Words, and even usages in style, may be altered by custom, and
proprieties in speech differ according to the several dialects of
the country, and according to the different manner in which several
languages do severally express themselves.
But there is a direct signification of words, or a cadence in
expression, which we call speaking sense; this, like truth, is
sullen and the same, ever was and will be so, in what manner, and in
what language soever it is expressed. Words without it are only
noise, which any brute can make as well as we, and birds much
better; for words without sense make but dull music. Thus a man may
speak in words, but perfectly unintelligible as to meaning; he may
talk a great deal, but say nothing. But it is the proper position
of words, adapted to their significations, which makes them
intelligible, and conveys the meaning of the speaker to the
understanding of the hearer; the contrary to which we call nonsense;
and there is a superfluous crowding in of insignificant words, more
than are needful to express the thing intended, and this is
impertinence; and that again, carried to an extreme, is ridiculous.

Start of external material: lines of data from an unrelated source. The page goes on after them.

-- ==== Sys2Proof/Machine/State.lean ====
section
/-! DEFINITION. The state of the device (spec 10_state.md), the reset state (R47) and the reasons a step
can stop. -/

namespace Sys2Proof.Machine

/-- The low-pass filter memory of one estimation method (R27, R28): "two independent filter states, one per
velocity-estimation method". -/
structure FilterState where
  /-- `filtered_velocity[ch][m]`, RPM (R27). -/
  filteredVelocity : Num
  /-- `prev_raw_velocity[ch][m]`, RPM (R28). -/
  prevRawVelocity : Num
deriving DecidableEq, Repr

/-- The record `MotorChannel` of one channel (R20). `POS_W` and `TIME_W` are parameters (R8), so the counts and the times
are natural numbers that the rules keep below `2^POS_W` and `2^TIME_W`, without wrap (R24, R32). Log entry 18. -/
structure MotorChannel where
  /-- `position`, `POS_W` bits, interrupt domain (R21). -/
  position : Nat
  /-- `interrupt_velocity`, pulses per second, interrupt domain (R22). -/
  interruptVelocity : Num
  /-- `last_interrupt_time`, `TIME_W` bits, microseconds, interrupt domain (R23). -/
  lastInterruptTime : Nat
  /-- `last_loop_time`, `TIME_W` bits, microseconds, loop domain (R25). -/
  lastLoopTime : Nat
  /-- `prev_position`, `POS_W` bits, loop domain (R26). -/
  prevPosition : Nat
  /-- Filter memory of method 1, the PID feedback signal, loop domain (R27, R28). -/
  filter1 : FilterState
  /-- Filter memory of method 2, telemetry only, loop domain (R27, R28, R158). -/
  filter2 : FilterState
  /-- `integral_error`, RPM·seconds, loop domain (R29). -/
  integralError : Num
  /-- `prev_error`, RPM, loop domain (R30). -/
  prevError : Num
  /-- `smoothed_target`, RPM, loop domain (R31). -/
  smoothedTarget : Num
  /-- `prev_commanded_target`, RPM, supervisor domain (R34). -/
  prevCommandedTarget : RpmWord
  /-- `prev_direction`, a direction code, supervisor domain (R35); it is the Supervisor's state (R36). -/
  prevDirection : BitVec 2
  /-- `duty`, output register (R37). -/
  duty : DutyWord
  /-- `en1`, output register (R38). -/
  en1 : BitVec 1
  /-- `en2`, output register (R38). -/
  en2 : BitVec 1
deriving DecidableEq, Repr

/-- A trace entry (R92): the request word and the time-base value sampled with it. An entry whose time
does not fit `TIME_W` bits can be written and is refused (U2). -/
structure Request where
  now : Nat
  word : ReqWord
deriving DecidableEq, Repr

/-- The device: two `MotorChannel` records (R20), the two snapshot ports (R61, R66), the instance's
configuration (R8), and the host's side of the input ports: the time base presented with the last request
(`now_us`, R63) and the requests still to be performed (the rest of the trace, R92, R295). -/
structure State where
  /-- The configuration: constant, written by nothing (R8, R42). Log entry 1. -/
  config : Config
  /-- Channel M1. -/
  m1 : MotorChannel
  /-- Channel M2. -/
  m2 : MotorChannel
  /-- Port `snap_pos` (R66). -/
  snapPos : Nat
  /-- Port `snap_vel` (R66). -/
  snapVel : Num
  /-- Port `now_us` as the host last presented it (R63). Log entry 4. -/
  nowUs : Nat
  /-- The requests the host has still to present, in the order they are performed (R73, R295). Log entry 3. -/
  requests : List Request
deriving DecidableEq, Repr

/-- The faults of the model. -/
inductive Fault where
  /-- Raised by `EDGE ch` when `position[ch] = 2^POS_W - 1` (R24, R130, U1): the spec gives no effect. Safe:
  nothing is proved about such a run. -/
  | positionOverflow (ch : Channel)
  /-- Raised by `EDGE`, `FWD` and `REV` where an operation of the instance's numerics is not finite (R300, U6); the
  reference numerics never raise it. Safe: nothing is proved about such a run. -/
  | nonFinite (ch : Channel)
deriving DecidableEq, Repr

/-- The refusals of the model: requests that the spec puts outside what a conforming host does. -/
inductive Refusal where
  /-- Raised by an arm of `exec` for an instruction not modelled; no arm raises it. Safe. -/
  | notModelled (mnemonic : String)
  /-- Raised by `step` for a reserved word (R100, U5). Safe. -/
  | reservedWord (why : Reserved)
  /-- Raised by `step` for a trace entry whose time does not fit `TIME_W` bits (R92, U2). Safe. -/
  | timeTooWide (now : Nat)
  /-- Raised by `step` for a trace whose times decrease (R63, R104, U3). Safe. -/
  | traceTimeDecreases (now : Nat)
  /-- Raised by `EDGE ch` with `now < last_interrupt_time[ch]` (R16, R130, U3). Safe. -/
  | edgeBeforeLastEdge (ch : Channel)
  /-- Raised by `FWD` and `REV` with `now < last_loop_time[ch]` (R16, R216 corner (f), U3). Safe. -/
  | loopBeforeLastLoop (ch : Channel)
deriving DecidableEq, Repr

/-- Filter memory after reset (R47). -/
def FilterState.reset : FilterState := ⟨0, 0⟩

/-- A channel after reset (R47): every field zero. -/
def MotorChannel.reset : MotorChannel where
  position := 0
  interruptVelocity := 0
  lastInterruptTime := 0
  lastLoopTime := 0
  prevPosition := 0
  filter1 := FilterState.reset
  filter2 := FilterState.reset
  integralError := 0
  prevError := 0
  smoothedTarget := 0
  prevCommandedTarget := 0#9
  prevDirection := 0#2
  duty := 0#8
  en1 := 0#1
  en2 := 0#1

/-- The machine right after reset: both channels zero (R47), the OPEN configuration left open (R8), no
request presented (R291), the snapshot ports at zero (DESIGN CHOICE, log entry 5). -/
def State.reset : State where
  config := Config.installed
  m1 := MotorChannel.reset
  m2 := MotorChannel.reset
  snapPos := 0
  snapVel := 0
  nowUs := 0
  requests := []

end Sys2Proof.Machine
end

Thus when our discourse is interlined with needless oaths, curses,
and long parentheses of imprecations, and with some of very indirect
signification, they become very impertinent; and these being run to
the extravagant degree instanced in before, become perfectly
ridiculous and nonsense, and without forming it into an argument, it
appears to be nonsense by the contradictoriness; and it appears
impertinent by the insignificancy of the expression.
After all, how little it becomes a gentleman to debauch his mouth
with foul language, I refer to themselves in a few particulars.
This vicious custom has prevailed upon good manners too far; but yet
there are some degrees to which it has not yet arrived.
As, first, the worst slaves to this folly will neither teach it to
nor approve of it in their children. Some of the most careless will
indeed negatively teach it by not reproving them for it; but sure no
man ever ordered his children to be taught to curse or swear.